-- GIVEN DATA follows --

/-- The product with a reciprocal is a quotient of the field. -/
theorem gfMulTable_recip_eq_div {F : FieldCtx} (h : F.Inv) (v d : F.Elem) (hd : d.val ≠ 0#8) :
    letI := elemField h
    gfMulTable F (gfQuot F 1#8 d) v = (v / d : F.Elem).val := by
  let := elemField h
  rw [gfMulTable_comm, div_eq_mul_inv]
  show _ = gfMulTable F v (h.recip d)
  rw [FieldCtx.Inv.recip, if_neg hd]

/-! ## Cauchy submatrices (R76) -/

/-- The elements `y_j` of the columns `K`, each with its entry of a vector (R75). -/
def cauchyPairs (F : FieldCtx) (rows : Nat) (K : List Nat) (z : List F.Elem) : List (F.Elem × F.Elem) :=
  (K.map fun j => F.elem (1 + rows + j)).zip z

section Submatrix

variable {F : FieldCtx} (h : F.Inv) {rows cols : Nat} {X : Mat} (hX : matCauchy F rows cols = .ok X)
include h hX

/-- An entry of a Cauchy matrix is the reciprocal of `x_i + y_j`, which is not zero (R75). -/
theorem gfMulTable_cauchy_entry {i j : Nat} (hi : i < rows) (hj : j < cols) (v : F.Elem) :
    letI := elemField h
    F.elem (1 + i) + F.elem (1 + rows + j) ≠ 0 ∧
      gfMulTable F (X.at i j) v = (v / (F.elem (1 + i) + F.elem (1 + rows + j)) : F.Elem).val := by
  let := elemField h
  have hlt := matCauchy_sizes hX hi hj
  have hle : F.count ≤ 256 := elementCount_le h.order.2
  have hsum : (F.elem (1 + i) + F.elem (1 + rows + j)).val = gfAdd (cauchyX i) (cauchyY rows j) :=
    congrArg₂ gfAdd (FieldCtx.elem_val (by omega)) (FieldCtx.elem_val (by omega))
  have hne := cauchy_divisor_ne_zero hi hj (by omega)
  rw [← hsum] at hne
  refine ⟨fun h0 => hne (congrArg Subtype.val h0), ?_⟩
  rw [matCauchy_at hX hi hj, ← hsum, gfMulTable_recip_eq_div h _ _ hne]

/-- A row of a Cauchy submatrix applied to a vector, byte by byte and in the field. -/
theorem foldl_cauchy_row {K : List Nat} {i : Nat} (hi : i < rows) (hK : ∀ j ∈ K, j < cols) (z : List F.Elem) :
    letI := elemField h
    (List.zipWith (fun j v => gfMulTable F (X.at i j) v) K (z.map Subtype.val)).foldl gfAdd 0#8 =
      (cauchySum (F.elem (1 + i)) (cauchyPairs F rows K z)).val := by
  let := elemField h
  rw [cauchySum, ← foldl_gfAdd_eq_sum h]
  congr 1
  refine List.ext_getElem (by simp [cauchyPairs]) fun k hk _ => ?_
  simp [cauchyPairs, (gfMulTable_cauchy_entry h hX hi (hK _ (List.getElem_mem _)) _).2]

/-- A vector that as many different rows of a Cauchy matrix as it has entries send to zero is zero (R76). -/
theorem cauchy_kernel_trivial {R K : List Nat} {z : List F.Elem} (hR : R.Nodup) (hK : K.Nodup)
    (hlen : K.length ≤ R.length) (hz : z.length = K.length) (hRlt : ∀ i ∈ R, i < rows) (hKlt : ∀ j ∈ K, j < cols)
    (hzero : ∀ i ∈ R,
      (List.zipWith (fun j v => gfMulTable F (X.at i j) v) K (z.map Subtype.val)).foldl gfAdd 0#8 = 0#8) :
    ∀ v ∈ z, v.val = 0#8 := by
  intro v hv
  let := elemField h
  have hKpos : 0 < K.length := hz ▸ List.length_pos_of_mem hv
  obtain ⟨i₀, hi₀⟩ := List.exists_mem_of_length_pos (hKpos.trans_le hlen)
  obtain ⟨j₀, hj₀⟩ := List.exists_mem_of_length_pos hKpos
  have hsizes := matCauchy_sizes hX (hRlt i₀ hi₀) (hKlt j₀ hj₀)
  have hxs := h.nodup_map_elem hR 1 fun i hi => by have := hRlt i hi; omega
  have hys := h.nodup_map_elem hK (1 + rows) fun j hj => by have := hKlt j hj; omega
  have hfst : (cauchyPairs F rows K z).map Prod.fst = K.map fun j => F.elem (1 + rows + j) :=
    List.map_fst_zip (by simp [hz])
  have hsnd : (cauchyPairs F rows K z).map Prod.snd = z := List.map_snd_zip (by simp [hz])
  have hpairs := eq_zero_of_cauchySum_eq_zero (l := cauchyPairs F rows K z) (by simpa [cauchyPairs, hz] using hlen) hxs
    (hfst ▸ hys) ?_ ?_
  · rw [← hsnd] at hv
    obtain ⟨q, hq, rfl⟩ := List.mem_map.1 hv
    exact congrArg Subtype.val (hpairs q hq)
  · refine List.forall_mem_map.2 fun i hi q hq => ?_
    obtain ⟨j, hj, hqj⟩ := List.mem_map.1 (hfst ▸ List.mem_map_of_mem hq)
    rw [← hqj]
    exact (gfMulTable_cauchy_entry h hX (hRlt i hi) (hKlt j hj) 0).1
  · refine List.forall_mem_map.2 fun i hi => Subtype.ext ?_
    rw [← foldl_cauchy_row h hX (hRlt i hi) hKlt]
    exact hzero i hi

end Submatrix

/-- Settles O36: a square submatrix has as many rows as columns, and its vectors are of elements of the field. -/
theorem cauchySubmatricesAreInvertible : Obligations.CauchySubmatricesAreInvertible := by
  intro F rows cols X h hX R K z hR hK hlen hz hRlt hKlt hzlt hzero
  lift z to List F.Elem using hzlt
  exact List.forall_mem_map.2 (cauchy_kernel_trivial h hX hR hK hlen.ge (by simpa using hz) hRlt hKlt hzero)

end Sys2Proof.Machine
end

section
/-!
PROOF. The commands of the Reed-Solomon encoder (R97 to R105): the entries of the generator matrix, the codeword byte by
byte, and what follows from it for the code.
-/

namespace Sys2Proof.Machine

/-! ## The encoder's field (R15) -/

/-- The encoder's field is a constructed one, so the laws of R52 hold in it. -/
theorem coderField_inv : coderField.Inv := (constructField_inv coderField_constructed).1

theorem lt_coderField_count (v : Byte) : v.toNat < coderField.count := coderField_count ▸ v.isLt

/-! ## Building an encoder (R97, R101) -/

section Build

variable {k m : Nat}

-- GIVEN DATA concluded --
-- GIVEN DATA follows --

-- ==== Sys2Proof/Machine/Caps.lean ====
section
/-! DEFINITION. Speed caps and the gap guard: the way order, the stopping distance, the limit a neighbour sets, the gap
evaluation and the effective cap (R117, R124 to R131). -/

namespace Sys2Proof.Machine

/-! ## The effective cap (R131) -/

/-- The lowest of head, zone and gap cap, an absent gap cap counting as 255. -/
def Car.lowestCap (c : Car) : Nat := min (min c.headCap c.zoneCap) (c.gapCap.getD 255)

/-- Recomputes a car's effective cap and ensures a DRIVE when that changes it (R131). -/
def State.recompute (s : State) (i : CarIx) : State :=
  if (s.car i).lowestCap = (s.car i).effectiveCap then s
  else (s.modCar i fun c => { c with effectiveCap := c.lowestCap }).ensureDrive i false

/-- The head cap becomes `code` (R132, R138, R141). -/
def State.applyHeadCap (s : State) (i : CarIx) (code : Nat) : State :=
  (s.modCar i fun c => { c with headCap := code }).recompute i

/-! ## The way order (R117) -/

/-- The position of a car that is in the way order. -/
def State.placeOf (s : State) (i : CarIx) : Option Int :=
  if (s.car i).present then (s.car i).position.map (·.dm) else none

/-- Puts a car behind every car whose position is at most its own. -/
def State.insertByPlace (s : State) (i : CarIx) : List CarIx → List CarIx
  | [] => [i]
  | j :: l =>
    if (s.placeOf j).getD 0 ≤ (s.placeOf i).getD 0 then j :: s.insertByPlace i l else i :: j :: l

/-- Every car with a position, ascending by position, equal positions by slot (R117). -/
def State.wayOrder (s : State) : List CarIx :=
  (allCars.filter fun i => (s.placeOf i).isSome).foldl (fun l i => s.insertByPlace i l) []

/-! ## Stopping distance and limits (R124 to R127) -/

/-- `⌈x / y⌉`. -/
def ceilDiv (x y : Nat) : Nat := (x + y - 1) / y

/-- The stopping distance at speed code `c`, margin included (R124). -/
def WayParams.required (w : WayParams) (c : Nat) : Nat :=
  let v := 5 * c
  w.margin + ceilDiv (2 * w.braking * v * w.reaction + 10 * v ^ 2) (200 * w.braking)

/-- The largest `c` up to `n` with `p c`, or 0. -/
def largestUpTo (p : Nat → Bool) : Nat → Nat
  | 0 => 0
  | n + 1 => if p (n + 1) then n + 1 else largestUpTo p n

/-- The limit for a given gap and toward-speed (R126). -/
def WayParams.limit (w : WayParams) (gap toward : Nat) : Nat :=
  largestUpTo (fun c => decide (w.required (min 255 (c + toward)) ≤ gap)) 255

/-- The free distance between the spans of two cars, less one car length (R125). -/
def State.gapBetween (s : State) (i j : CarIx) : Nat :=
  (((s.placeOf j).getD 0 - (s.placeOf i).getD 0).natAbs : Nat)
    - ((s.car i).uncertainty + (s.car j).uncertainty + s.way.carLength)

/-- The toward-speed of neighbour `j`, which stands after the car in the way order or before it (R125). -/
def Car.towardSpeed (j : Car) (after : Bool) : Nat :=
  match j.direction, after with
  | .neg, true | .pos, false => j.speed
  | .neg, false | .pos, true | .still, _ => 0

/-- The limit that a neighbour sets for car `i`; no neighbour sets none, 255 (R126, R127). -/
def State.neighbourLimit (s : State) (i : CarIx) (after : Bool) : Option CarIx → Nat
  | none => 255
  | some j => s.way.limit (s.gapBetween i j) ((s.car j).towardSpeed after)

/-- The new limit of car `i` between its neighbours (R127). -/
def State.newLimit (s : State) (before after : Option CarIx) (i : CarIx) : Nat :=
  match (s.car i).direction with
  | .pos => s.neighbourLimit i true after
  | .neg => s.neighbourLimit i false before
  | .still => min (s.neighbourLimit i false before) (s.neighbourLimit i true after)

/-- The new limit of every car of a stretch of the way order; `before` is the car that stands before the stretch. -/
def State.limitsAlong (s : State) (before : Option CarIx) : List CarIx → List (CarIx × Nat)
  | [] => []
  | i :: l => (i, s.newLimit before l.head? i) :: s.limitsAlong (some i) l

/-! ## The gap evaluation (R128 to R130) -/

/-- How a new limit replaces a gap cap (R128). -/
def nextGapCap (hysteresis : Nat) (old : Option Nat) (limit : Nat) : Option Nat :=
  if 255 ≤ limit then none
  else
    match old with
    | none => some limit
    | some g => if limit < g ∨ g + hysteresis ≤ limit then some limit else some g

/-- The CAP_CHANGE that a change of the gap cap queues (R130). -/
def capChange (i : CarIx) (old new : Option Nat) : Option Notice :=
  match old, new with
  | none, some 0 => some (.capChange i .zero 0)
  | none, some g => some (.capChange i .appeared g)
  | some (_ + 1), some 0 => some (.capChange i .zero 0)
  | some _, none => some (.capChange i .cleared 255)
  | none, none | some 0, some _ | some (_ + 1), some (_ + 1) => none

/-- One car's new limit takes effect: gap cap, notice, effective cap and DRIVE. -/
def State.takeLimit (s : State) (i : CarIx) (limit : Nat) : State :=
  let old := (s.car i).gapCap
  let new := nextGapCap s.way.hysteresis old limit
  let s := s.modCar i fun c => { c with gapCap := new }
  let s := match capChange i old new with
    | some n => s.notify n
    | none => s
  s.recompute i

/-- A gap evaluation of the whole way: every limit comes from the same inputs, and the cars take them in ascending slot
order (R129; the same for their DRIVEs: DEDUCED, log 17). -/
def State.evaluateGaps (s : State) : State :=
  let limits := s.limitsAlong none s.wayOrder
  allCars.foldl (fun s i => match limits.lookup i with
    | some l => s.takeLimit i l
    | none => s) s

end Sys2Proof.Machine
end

-- GIVEN DATA concluded --

Would you output, from the records above, exactly the run of lines that starts at the line containing "quotient of the field. -/" and ends at the line containing "section Submatrix", and only that run?

/-- The product with a reciprocal is a quotient of the field. -/
theorem gfMulTable_recip_eq_div {F : FieldCtx} (h : F.Inv) (v d : F.Elem) (hd : d.val ≠ 0#8) :
    letI := elemField h
    gfMulTable F (gfQuot F 1#8 d) v = (v / d : F.Elem).val := by
  let := elemField h
  rw [gfMulTable_comm, div_eq_mul_inv]
  show _ = gfMulTable F v (h.recip d)
  rw [FieldCtx.Inv.recip, if_neg hd]

/-! ## Cauchy submatrices (R76) -/

/-- The elements `y_j` of the columns `K`, each with its entry of a vector (R75). -/
def cauchyPairs (F : FieldCtx) (rows : Nat) (K : List Nat) (z : List F.Elem) : List (F.Elem × F.Elem) :=
  (K.map fun j => F.elem (1 + rows + j)).zip z

section Submatrix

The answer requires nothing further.